I was feeling giddy. The bright lights on the stage added to my blurred vision. He almost held my hand and made a volunteer take me down the stairs. Whatever happened was very unreal for me. My breath was pounding and maybe my heart was beating at the rate of a thousand per minute. I made my way to the retiring room, washed my face and had a tumbler of cold water from the water dispenser.
It has now been fifteen minutes. My heartbeat is not yet normal. But I was on duty, on the job; the job that fed me and gave me a purpose to live and serve all these years. I slowly trudged my way back to the ceremony hall. Now, perhaps the award ceremony was over and the man was introducing his family members to the audience. “These are my parents”, he said bowing to them in reverence. “Without them, I wouldn’t be worthy of even waiting the gates of this campus”.
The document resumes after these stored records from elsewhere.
/-- The lines as a command that sends finds them. -/
def clearLines (n : Node) : Node := (List.range 6).foldl (fun n p => n.updPort p fun s => { s with line := [] }) n

/-- A message on a port's line, counted; it waits in the queue while the transmitter holds idle (04 R154). -/
def sendOn (n : Node) (p : Nat) (m : NetMsg) : Node :=
  n.updPort p fun s =>
    if n.txIdle then { s with queue := s.queue ++ [⟨.state, noAlert, m⟩] }
    else { s with line := s.line ++ [m], sent := (s.sent + 1) % 2 ^ 32 }

/-- A message without count: an answer of the network layer or of the address claim. -/
def answerOn (n : Node) (p : Nat) (m : NetMsg) : Node :=
  n.updPort p fun s =>
    if n.txIdle then { s with queue := s.queue ++ [⟨.answer, noAlert, m⟩] } else { s with line := s.line ++ [m] }

/-- A port sends under R516; with CORE's clock held nothing runs that would send (04 R144). -/
def sends (n : Node) (p : Nat) : Bool := (n.portSt p).state == portUp && n.ownDuty && !n.coreHeld

/-- A port receives and answers: it is neither off, nor down, nor disabled, and CORE has its clock. -/
def hears (n : Node) (p : Nat) : Bool :=
  ((n.portSt p).state == portUp || (n.portSt p).state == portSilent) && !n.coreHeld

/-- ETH1 as a duplicate of ETH0 (R534) carries ETH0's alerts. -/
def alertPort (n : Node) (p : Nat) : Nat := if p = 5 ∧ (n.port 5).any (·.duplicate) then 4 else p

/-- The ports that carry the datagrams of a port: both ETH ports while ETH1 is a duplicate (R534). -/
def twins (n : Node) (p : Nat) : List Nat := if (p = 4 ∨ p = 5) ∧ (n.port 5).any (·.duplicate) then [4, 5] else [p]

/-- Some port that carries a port's sentences sends. -/
def speaks (n : Node) (p : Nat) : Bool := (n.twins p).any n.sends

/-- A sentence as a port sends it: under the image's talker ID (R522), on IEC 61162-450 as one datagram (R533). -/
def say (n : Node) (p : Nat) (x : Sentence) : NetMsg :=
  match n.port (n.alertPort p) with
  | some k => if k.serial then .sentence k.talker x else .udpbc k.sfi k.group k.talker x
  | none => .sentence [] x

def alertSt (n : Node) (i : Nat) : AlertSt := tget {} n.ext.alerts i
/-- The alerts of a port, with their index in MAP. -/
def portAlerts (n : Node) (p : Nat) : List (Nat × AlertCfg) :=
  n.alertCfgs.zipIdx.filterMap fun (c, i) => if c.ports.contains (n.alertPort p) then some (i, c) else none

/-! Sentences (R522 to R526). -/

def utc (n : Node) (t : Nat) : Nat := t - n.rtc.leap * 1000000

def alfOf (n : Node) (p : Nat) (c : AlertCfg) (a : AlertSt) : NetMsg :=
  let esc := match c.item with | .ladder _ => a.repeats % 10 | .point _ => 0
  n.say p (.alf (n.portSt (n.alertPort p)).msgId (n.utc a.time) c.category a.prio (alfState a.state) (!c.standard) c.ident c.inst a.revision esc c.text)

def alrOf (n : Node) (p : Nat) (c : AlertCfg) (num : Nat) (a : AlertSt) : NetMsg :=
  n.say p (.alr (n.utc a.time) num (alrCond a.state) (alrAck a.state) c.text)

/-- The first class that waits is served: state sentences, ARC, repeats and ALC (R526). -/
def nextSentence (q : List QMsg) : Option QMsg :=
  match q.find? (·.kind == .state) with
  | some m => some m
  | none => match q.find? (·.kind == .arc) with
    | some m => some m
    | none => q.head?

/-- An idle S port starts the next sentence. -/
def startSentence (n : Node) (p : Nat) : Node :=
  let s := n.portSt p
  if s.cur.isSome || n.txIdle then n
  else match nextSentence s.queue with
    | none => n
    | some m => n.setPort p { s with cur := some m, queue := s.queue.erase m, line := s.line ++ [m.msg] }

/-- The transmitter works again: what waited goes out (04 R154). -/
def flushPort (n : Node) (p : Nat) : Node :=
  if (n.port p).any (·.serial) then n.startSentence p
  else n.updPort p fun s => { s with
    queue := []
    line := s.line ++ s.queue.map (·.msg)
    sent := (s.sent + (s.queue.filter (·.kind != .answer)).length) % 2 ^ 32 }

/-- R526: a state sentence joins the queue; a queued repeat of its alert is stale and goes (Table 17.8). -/
def queueState (n : Node) (p : Nat) (m : QMsg) : Node :=
  let s := n.portSt p
  let q := s.queue.filter fun x => !(x.kind == .rep && x.alert == m.alert)
  let put (q : List QMsg) (s : PortSt) : Node := n.setPort p { s with queue := q ++ [m] }
  if q.length < 64 then put q s
  else match q.find? (fun x => x.kind == .state && x.alert == m.alert && sentenceType x.msg == sentenceType m.msg) with
    | some x => (put (q.erase x) { s with coalesced := satInc 0xFFFF s.coalesced }).extFlag 2
    | none => match q.find? (·.kind == .rep) with
      | some x => put (q.erase x) s
      | none => (n.setPort p { s with queue := q, refresh := true }).extFlag 1

/-- A sentence for a port: into the queue of an S port, or as a datagram on each port that carries it (R533, R534). An ARC or a repeat that meets a
full queue is not sent (log entry 125). -/
def emit (n : Node) (p : Nat) (kind : QKind) (alert : Nat) (m : NetMsg) : Node :=
  if (n.port p).any (·.serial) then
    let n :=
      if kind == .state then n.queueState p ⟨kind, alert, m⟩
      else if (n.portSt p).queue.length < 64 then n.updPort p fun s => { s with queue := s.queue ++ [⟨kind, alert, m⟩] }
      else n
    n.startSentence p
  else (n.twins p).foldl (fun n q => if n.sends q then n.sendOn q m else n) n

/-- ALF of an alert, with the port's message counter (R523). -/
def emitAlf (n : Node) (p : Nat) (kind : QKind) (i : Nat) (c : AlertCfg) : Node :=
  let n := n.emit p kind i (n.alfOf p c (n.alertSt i))
  n.updPort (n.alertPort p) fun s => { s with msgId := (s.msgId + 1) % 10 }

def emitAlr (n : Node) (p : Nat) (kind : QKind) (i : Nat) (c : AlertCfg) : Node :=
  match c.alrNum with
  | some k => n.emit p kind i (n.alrOf p c k (n.alertSt i))
  | none => n

/-- ALC: every alert not Normal, 4 to a sentence; one without entries when there are none (Table 17.4). -/
def emitAlc (n : Node) (p : Nat) : Node :=
  let l := (n.portAlerts p).filterMap fun (i, c) =>
    let a := n.alertSt i
    if a.shown then some (!c.standard, c.ident, c.inst, a.revision) else none
  let groups := if l.isEmpty then [[]] else chunks 4 l.length l
  groups.foldl (fun n g => n.emit p .rep noAlert (n.say p (.alc g))) n

/-- NMEA 2000 Alert and Alert Text (Table 17.5). -/
def emitN2k (n : Node) (p i : Nat) (c : AlertCfg) (text : Bool) : Node :=
  if !n.ext.claimed then n
  else
    let a := n.alertSt i
    let n := n.sendOn p (.n2kAlert 1 c.n2kIdent c.n2kOcc (n2kType a.prio) (n2kState a.state))
    if text then n.sendOn p (.n2kText c.n2kIdent c.n2kOcc c.text) else n

/-- The messages of a mapped state change on one port. -/
def emitChange (n : Node) (p i : Nat) (c : AlertCfg) : Node :=
  match n.port (n.alertPort p) with
  | none => n
  | some k =>
    if !n.speaks p then n
    else if k.kind = 4 then n.emitN2k p i c true
    else if k.sentences then
      let n := if k.alf then n.emitAlf p .state i c else n
      if k.legacy then n.emitAlr p .state i c else n
    else n

/-- R517: every alert not Normal once, and the cyclic list. -/
def refreshPort (n : Node) (p : Nat) : Node :=
  if !n.speaks p then n
  else
    let n := (n.twins p).foldl (fun n q => n.updPort q fun s => { s with refresh := false }) n
    let n := (n.portAlerts p).foldl (fun n (i, c) => if (n.alertSt i).shown then n.emitChange p i c else n) n
    if (n.port (n.alertPort p)).any fun k => k.sentences && k.alf then n.emitAlc p else n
And then “ This is my soul mate, he said pointing to his wife, who then stood and bowed to the audience who were clapping loudly in applause. It was the lady in the photograph that the grocer showed me a couple of months ago. It felt like my world came crashing down. Shall I go the running to the stage and tell him that he is my son? I kept asking myself. No, my inner voice said. “You have done nothing for him, whereas his parents gave their everything to him”. “ If you go back to his life now, you will disturb everyone; him, his wife and kids and most severely his parents. Do you want them to suffer?” my conscience asked. I had no answer. This is utter treachery, not fair play I felt. I shouldn’t be the reason of agony for my son, for whom I have hoped nothing but happiness. He now has a complete life, a loving and caring family. What would I have given him? A watchman like me?
I slowly took out the card he had given me. Tearing it into pieces, I smiled at myself, “ he asked me to call him and treat him like my son. What else do I want?”.
The dusk was setting in. I slowly walked away, with nothing but just the bunch of flowers he gave me. Yes, I shall carry them to my grave.